SYNTHESIS, IN-SILICO PHYSICOCHEMICAL PROPERTIES AND ANTIMICROBIAL STUDIES OF PYRAZOLINE LOADED NANOPARTICLES

Pyrazolines were prepared from the corresponding chalcones by using isonicotinylhydrazine as cyclizing agent. The synthesized compounds were characterized by spectral data and screened for antimicrobial activity. In-silico studies of physiochemical and drug-like properties revealed that these compounds have good bioavailability and drug-likeness properties.
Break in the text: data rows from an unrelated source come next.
/-- Settles O16: each word leaves the registers, so the whole run does. -/
theorem faultPhaseIgnoresCommands : Obligations.FaultPhaseIgnoresCommands := by
  refine ⟨fun ws s hp hws => ?_, fun x off s _ hr => (illegal_access hr s []).1⟩
  rw [runSteps_commandWrites, foldl_afterWord_fault hp hws]

/-- Settles O17: a host step that does not keep the registers is one of the two returns. -/
theorem faultReturn : Obligations.FaultReturn := by
  refine ⟨fun x s t ht hp hleft => ?_, fun s _ => ⟨perform_commandWrite_init s, perform_reset s⟩⟩
  rcases perform_of_fault ht hp with hkept | hreturn
  · exact absurd (hkept ▸ hp) hleft
  · exact hreturn

/-- Settles O26: the outputs of a sound state are zero outside phase `DONE`, and the reset registers hold the empty message. -/
theorem notAFault : Obligations.NotAFault := by
  refine ⟨fun s r hsound hp hr => ?_, fun s => ⟨_, exec_init s, rfl, rfl⟩, fun s hs => ?_⟩
  · rw [perform_read, readRegister_of_outputsZero (hsound.outputsZero hp) hr]
    rfl
  · have hholds : s.engine.Holds [] := hs ▸ holds_reset
    obtain ⟨t, ht, he, -, -⟩ := exec_final_absorb (s := s) (by rw [hs]; rfl)
    refine ⟨t, ht, ?_, ?_, ?_⟩
    · rw [he, Engine.finish_phase]
    · rw [he, hholds.finish_digest]
    · rw [he, hholds.finish_key]

/-- Settles O11: in phase `DONE` either command enters the fault with its own word, and fault entry does the rest. -/
theorem continuingAFinishedMessageFaults : Obligations.ContinuingAFinishedMessageFaults := by
  intro i s hi hp
  have hexec : exec i s = .next (s.withEngine (s.engine.enterFault .sequenceError (encode i))) := by
    rw [exec_eq, Engine.afterCommand_done hp hi]
  exact ⟨_, hexec, rfl, rfl, rfl, Engine.enterFault_outputsZero _ _ _, rfl, rfl, rfl,
    Engine.enterFault_status _ .sequenceError _, rfl, rfl⟩

end Sys2Proof.Proofs
end

section
/-! PROOFS. Encodings and the assembler (30_encoding.md R50 to R59): the round trips on a word and on its bytes, the lines of a program text;
then the four statements of the family. -/

namespace Sys2Proof

open Machine

/-! ## Operands and bytes (R51, R52; 20_memory.md R34) -/

/-- Every operand fits its field. -/
theorem instr_wf (i : Instr) : i.wf = true := by
  cases i with
  | init => rfl
  | push cp =>
    rw [Instr.wf, codePointOk, decide_eq_true_iff]
    omega
  | final => rfl

/-- The decoder reads the bytes of an instruction as it reads its word. -/
theorem decodeBytes_encodeBytes (i : Instr) : decodeBytes (encodeBytes i) = .instr i := by
  rw [encodeBytes, decodeBytes_le32, decode_encode]

end Sys2Proof

namespace Sys2Proof.Machine

/-! ## Lines of a program text (R58, R59) -/

/-- The number of a character is in the range of a `PUSH` operand. -/
theorem codePointOk_toNat (c : CodePoint) : codePointOk c.toNat = true := instr_wf (.push c)

/-- A number that is a character's assembles to the `PUSH` of that character. -/
theorem pushStep_toNat (c : CodePoint) : pushStep c.toNat = commandStep (.push c) := by
  rw [pushStep, BitVec.ofNat_toNat, BitVec.setWidth_eq]

theorem assemble_derive (s : List CodePoint) : assemble [.derive (s.map BitVec.toNat)] = some (deriveSteps s) := by
  have hwf : [SourceLine.derive (s.map BitVec.toNat)].all SourceLine.wf = true := by
    simp [SourceLine.wf, codePointOk_toNat]
  rw [assemble, if_pos hwf]
  simp [SourceLine.steps, deriveSteps, pushStep_toNat]

/-- The expansion of a `DERIVE` line, written line by line. -/
theorem assemble_expansion (s : List CodePoint) :
    assemble (.init :: s.map (fun c => .push c.toNat) ++ [.final]) = some (deriveSteps s) := by
  have hwf : (SourceLine.init :: s.map (fun c : CodePoint => .push c.toNat) ++ [SourceLine.final]).all
      SourceLine.wf = true := by
    simp [SourceLine.wf, codePointOk_toNat]
  have hpushes : (s.map fun c => SourceLine.push c.toNat).flatMap SourceLine.steps =
      s.map fun c => commandStep (.push c) := by
    rw [List.flatMap_map, List.map_eq_flatMap]
    simp only [SourceLine.steps, pushStep_toNat]
  rw [assemble, if_pos hwf, List.flatMap_append, List.flatMap_cons, hpushes]
  rfl

/-- A text with one line that is not well-formed assembles to nothing. -/
theorem assemble_of_not_wf {l : SourceLine} (h : l.wf = false) : assemble [l] = none := by
  simp [assemble, h]

end Sys2Proof.Machine

namespace Sys2Proof.Proofs

open Host Sys2Proof Sys2Proof.Machine

/-- Settles O1: the words are read by the decoder as they stand. -/
theorem writtenOutWordsDecode : Obligations.WrittenOutWordsDecode := by
  unfold Obligations.WrittenOutWordsDecode
  decide

/-- Settles O2: the round trip on the word; the bytes in bus order make the word again. -/
theorem decodeOfEncode : Obligations.DecodeOfEncode :=
  fun i _ => ⟨decode_encode i, decodeBytes_encodeBytes i⟩

/-- Settles O3: every instruction is well-formed, and a legal word is the encoding of what it decodes to. -/
theorem encodeOfDecode : Obligations.EncodeOfDecode :=
  fun _ i hd => ⟨instr_wf i, encode_of_decode hd⟩

/-- Settles O7: both texts assemble to the steps of `DERIVE`; a number beyond its field fails the check of its line. -/
theorem deriveLineAssembles : Obligations.DeriveLineAssembles := by
  refine ⟨assemble_derive, assemble_expansion, fun n hn => assemble_of_not_wf ?_, fun n hn => assemble_of_not_wf ?_⟩
  · exact decide_eq_false (Nat.not_le.mpr hn)
  · exact decide_eq_false (Nat.not_le.mpr hn)

end Sys2Proof.Proofs
end

section
/-! PROOFS. The step of the machine (10_state.md R10; 20_memory.md R30 to R41; 70_reset_and_hazards.md R162): a host step as a function of its
route, runs and host programs, which step changes which register; then the eight statements of the family. -/

namespace Sys2Proof.Machine

open Host

/-! ## A host step as a function of its route (20_memory.md R30, R33, R35, R36; 70_reset_and_hazards.md R150) -/

/-- The registers after a host step: only a command word and the reset input reach them. -/
def Engine.afterRoute (e : Engine) : Route → Engine
  | .reset => Engine.reset
  | .outside _ => e
  | .illegal _ => e
  | .read _ => e
  | .command w => e.afterWord w

/-- The responses to a host step: one to every access, none to the reset input. -/
def Engine.answers (e : Engine) : Route → List Response
  | .reset => []
  | .outside off => [.silent off]
  | .illegal off => [.error off]
  | .read r => [.data (readRegister e r)]
  | .command _ => [.written]

/-- Every host step completes, in every state. -/
theorem perform_eq (x : HostStep) (s : State) :
    perform x s = .next { s with
      engine := s.engine.afterRoute (route x)
      observed := s.engine.answers (route x) ++ s.observed } := by
  cases hr : route x with
  | reset => simp only [perform, hr]; rfl
  | outside off => simp only [perform, hr]; rfl
  | illegal off => simp only [perform, hr]; rfl
  | read r => simp only [perform, hr]; rfl
  | command w => simp only [perform, hr, command_eq, andThen_next]; rfl

theorem not_inWindow {off : Int} (h : off < 0 ∨ 128 ≤ off) : ¬ inWindow off = true := by
  rw [inWindow_iff]
  omega

/-- The engine does not respond to an access outside the window. -/
theorem perform_outside {x : HostStep} {off : Int} (hr : route x = .outside off) (s : State) :
    perform x s = .next (s.respond (.silent off)) := by
  rw [perform_eq, hr]
  rfl

/-- The sequencer gets a word only by the write of it to `CMD` (R32 (d)). -/
theorem eq_commandWrite_of_route {x : HostStep} {w : Word} (h : route x = .command w) : x = commandWrite w := by
  cases x with
  | reset => cases h
  | write off bytes =>
    obtain ⟨rfl, rfl⟩ := (route_write_iff off bytes w).mp h
    rfl
  | read off size =>
    by_cases hw : inWindow off = true
    · rcases route_read_inWindow hw size with ⟨r, rfl, rfl⟩ | hi
      · exact absurd ((route_read_offset r).symm.trans h) (by simp)
      · exact absurd (hi.symm.trans h) (by simp)
    · exact absurd ((route_read_outside hw size).symm.trans h) (by simp)

/-! ## Runs and host programs (70_reset_and_hazards.md R162, 60_exceptions.md R134) -/

theorem runSteps_next (xs : List HostStep) (s : State) : ∃ t, runSteps xs s = .next t := by
  induction xs generalizing s with
  | nil => exact ⟨s, rfl⟩
  | cons x xs ih =>
    rw [runSteps, perform_eq, andThen_next]
    exact ih _

/-- A host program goes on behind a step that is not an illegal access. -/
theorem runProgram_cons {x : HostStep} (hx : ∀ off, route x ≠ .illegal off) (xs : List HostStep) (s : State) :
    runProgram (x :: xs) s = andThen (perform x s) (runProgram xs) := by
  cases hr : route x with
  | illegal off => exact absurd hr (hx off)
  | reset => simp only [runProgram, hr]
  | outside off => simp only [runProgram, hr]
  | read r => simp only [runProgram, hr]
  | command w => simp only [runProgram, hr]

theorem runProgram_eq_runSteps {p : List HostStep} (hp : SafeProgram p) (s : State) :
    runProgram p s = runSteps p s := by
  induction p generalizing s with
  | nil => rfl
  | cons x xs ih =>
    obtain ⟨hx, hxs⟩ := List.forall_mem_cons.mp hp
    rw [runProgram_cons hx, runSteps, perform_eq, andThen_next, andThen_next]
    exact ih hxs _

/-! ## The next step of the bus (10_state.md R10) -/

theorem step_of_pending_nil {s : State} (hs : s.pending = []) : step s = .next s := by
  simp only [step, deliver, hs]

theorem step_of_pending_cons {s : State} {x : HostStep} {rest : List HostStep} (hs : s.pending = x :: rest) :
    step s = perform x { s with pending := rest } := by
  simp only [step, deliver, hs, State.popPending, List.tail_cons]

/-- A pending command runs, then gets its OK response. -/
theorem step_of_pending_command {s : State} {w : Word} {i : Instr} {rest : List HostStep}
    (hs : s.pending = commandWrite w :: rest) (hd : decode w = .instr i) :
    step s = andThen (exec i { s with pending := rest }) fun t => .next (t.respond .written) := by
  rw [step_of_pending_cons hs, perform_commandWrite, command, hd]

/-- The bytes of a number on the bus are those of its 32-bit word (20_memory.md R34). -/
theorem leBytes_four (n : Nat) : leBytes 4 n = (le32 (BitVec.ofNat 32 n)).toList := by
  simp only [leBytes, le32_toList, Nat.div_div_eq_div_mul, List.cons.injEq, and_true]
  refine ⟨?_, ?_, ?_, ?_⟩
  all_goals
    apply BitVec.eq_of_toNat_eq
    simp only [BitVec.extractLsb'_toNat, BitVec.toNat_ofNat, Nat.shiftRight_eq_div_pow]
    omega

/-- Bits above the 32 of a word are not carried. -/
theorem leBytes_four_mod (n : Nat) : leBytes 4 (n % 2 ^ 32) = (le32 (BitVec.ofNat 32 n)).toList := by
  have hword : BitVec.ofNat 32 (n % 2 ^ 32) = BitVec.ofNat 32 n := BitVec.eq_of_toNat_eq (by simp)
  rw [leBytes_four, hword]

/-- A placed word is the write of it to `CMD`. -/
theorem withFetchWord_eq (s : State) (w : Nat) :
    s.withFetchWord 32 w = { s with pending := commandWrite (BitVec.ofNat 32 w) :: s.pending } := by
  rw [State.withFetchWord, leBytes_four_mod]
  rfl

/-- The table decoder reads the word of a number. -/
theorem decode_of_decodeTableWord {w : Nat} {i : Instr} (h : decodeTableWord 32 w = some i) :
    decode (BitVec.ofNat 32 w) = .instr i := by
  rw [decodeTableWord, leBytes_four_mod, decodeBytes_le32] at h
  cases hd : decode (BitVec.ofNat 32 w) with
  | instr j =>
    rw [hd] at h
    exact congrArg Decoded.instr (Option.some.inj h)
  | illegal why =>
    rw [hd] at h
    cases h

/-! ## Which step changes the registers (20_memory.md R41 (d)) -/

/-- A step keeps every register, or it delivered the reset input or a command word. -/
theorem step_engine_cases {s t : State} (h : step s = .next t) :
    t.engine = s.engine ∨
    ∃ x rest, s.pending = x :: rest ∧ t.pending = rest ∧
      ((x = .reset ∧ t.engine = Engine.reset) ∨ ∃ w, x = commandWrite w ∧ CommandEffect w s.engine t.engine) := by
  rcases step_cases h with ⟨-, rfl⟩ | ⟨x, rest, hs, hx⟩
  · exact .inl rfl
  have hrest : s.popPending.pending = rest := by rw [State.popPending_pending, hs, List.tail_cons]
  rcases perform_cases hx with ⟨hr, rfl⟩ | ⟨_, -, rfl⟩ | ⟨_, -, rfl⟩ | ⟨_, -, rfl⟩ | ⟨w, e, hr, he, rfl⟩
  · exact .inr ⟨x, rest, hs, hrest, .inl ⟨(route_eq_reset_iff x).mp hr, rfl⟩⟩
  · exact .inl rfl
  · exact .inl rfl
  · exact .inl rfl
  · exact .inr ⟨x, rest, hs, hrest, .inr ⟨w, eq_commandWrite_of_route hr, he⟩⟩

/-- The write of a word that decodes to a command is the host's write of that command. -/
theorem commandWrite_of_decode {w : Word} {i : Instr} (h : decode w = .instr i) : commandWrite w = commandStep i := by
  rw [commandStep, encode_of_decode h]

/-- What a command word can do to `COUNT` (10_state.md R16). -/
theorem CommandEffect.count_cases {w : Word} {e e' : Engine} (h : CommandEffect w e e') :
    e'.count = e.count ∨
    (e'.count = e.count + 1 ∧ e.phase = .absorb ∧
      ∃ cp : CodePoint, cp.toNat < 128 ∧ commandWrite w = commandStep (.push cp)) ∨
    (e' = Engine.reset ∧ commandWrite w = commandStep .init) := by
  cases h with
  | init hd => exact .inr (.inr ⟨rfl, commandWrite_of_decode hd⟩)
  | ignored => exact .inl rfl
  | illegal => exact .inl rfl
  | outOfSequence => exact .inl rfl
  | absorbed cp hd hp hc =>
    exact .inr (.inl ⟨Engine.absorb_count _ _, hp, cp, hc, commandWrite_of_decode hd⟩)
  | notAscii => exact .inl rfl
  | finished => exact .inl (Engine.finish_count _)

/-- What a command word can do to the outputs (10_state.md R18 to R20). -/
theorem CommandEffect.outputs_cases {w : Word} {e e' : Engine} (h : CommandEffect w e e') :
    (e'.digest = e.digest ∧ e'.rdigest = e.rdigest ∧ e'.key = e.key) ∨ OutputsZero e' ∨
    (e.phase = .absorb ∧ e'.phase = .done ∧ commandWrite w = commandStep .final) := by
  cases h with
  | init => exact .inr (.inl ⟨rfl, rfl, rfl⟩)
  | ignored => exact .inl ⟨rfl, rfl, rfl⟩
  | illegal => exact .inr (.inl (Engine.enterFault_outputsZero _ _ _))
  | outOfSequence => exact .inr (.inl (Engine.enterFault_outputsZero _ _ _))
  | absorbed => exact .inl ⟨Engine.absorb_digest _ _, Engine.absorb_rdigest _ _, Engine.absorb_key _ _⟩
  | notAscii => exact .inr (.inl (Engine.enterFault_outputsZero _ _ _))
  | finished hd hp => exact .inr (.inr ⟨hp, Engine.finish_phase _, commandWrite_of_decode hd⟩)

end Sys2Proof.Machine

namespace Sys2Proof.Proofs

open Host Sys2Proof Sys2Proof.Machine

/-- Settles O21: the route of such an access is `outside`, whatever its size. -/
theorem outsideWindowNotAnswered : Obligations.OutsideWindowNotAnswered :=
  fun _ s h => ⟨fun size => perform_outside (route_read_outside (not_inWindow h) size) s,
    fun bytes => perform_outside (route_write_outside (not_inWindow h) bytes) s⟩

/-- Settles O27: the write reaches the sequencer, which runs what the word decodes to. -/
theorem stepRunsDecodedCommand : Obligations.StepRunsDecodedCommand :=
  fun _ _ _ _ hs hd => step_of_pending_command hs hd

/-- Settles O29: a host step completes, and with none pending the step does nothing. -/
theorem stepNeverStops : Obligations.StepNeverStops := by
  refine ⟨fun s => ?_, fun _ => step_of_pending_nil⟩
  cases hs : s.pending with
  | nil => exact ⟨s, step_of_pending_nil hs⟩
  | cons x rest => exact ⟨_, (step_of_pending_cons hs).trans (perform_eq x _)⟩

/-- Settles O28: placing a word puts its write in front, and the rest is the step on a pending command. -/
theorem placedWordRuns : Obligations.PlacedWordRuns := by
  intro s w i h
  rw [withFetchWord_eq]
  exact step_of_pending_command rfl (decode_of_decodeTableWord h)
Compound PZ2 which exhibited good antimicrobial activity was incorporated into polymeric nanoparticles using PLGA polymer by solvent evaporation method. The prepared nanoparticles were characterized by particle size, entrapment efficiency (EE%), scanning electron microscopy (SEM), transmission electron microscopy (TEM) and in-vitro release studies. Prepared nanoparticles were incorporated into different hydrogel systems, which were prepared by using Carbopol 934 and HPMC in different concentrations ratio 2:1, 1:1 & 1:2. Hydrogel formulations were evaluated for drug content, spreadability, viscosity and drug release studies. Hence, the studies confirmed that entrapment of pyrazolthe ine as antimicrobial drugs in nanoparticle systems has found to be an inventive alternative that improves therapeutic effectiveness and curtails undesirable side effects of the drugs. Further, incorporation of pyrazoline nanoparticles into hydrogel provides an additional benefit of advanced permeation features of antimicrobial constituents for transdermal application.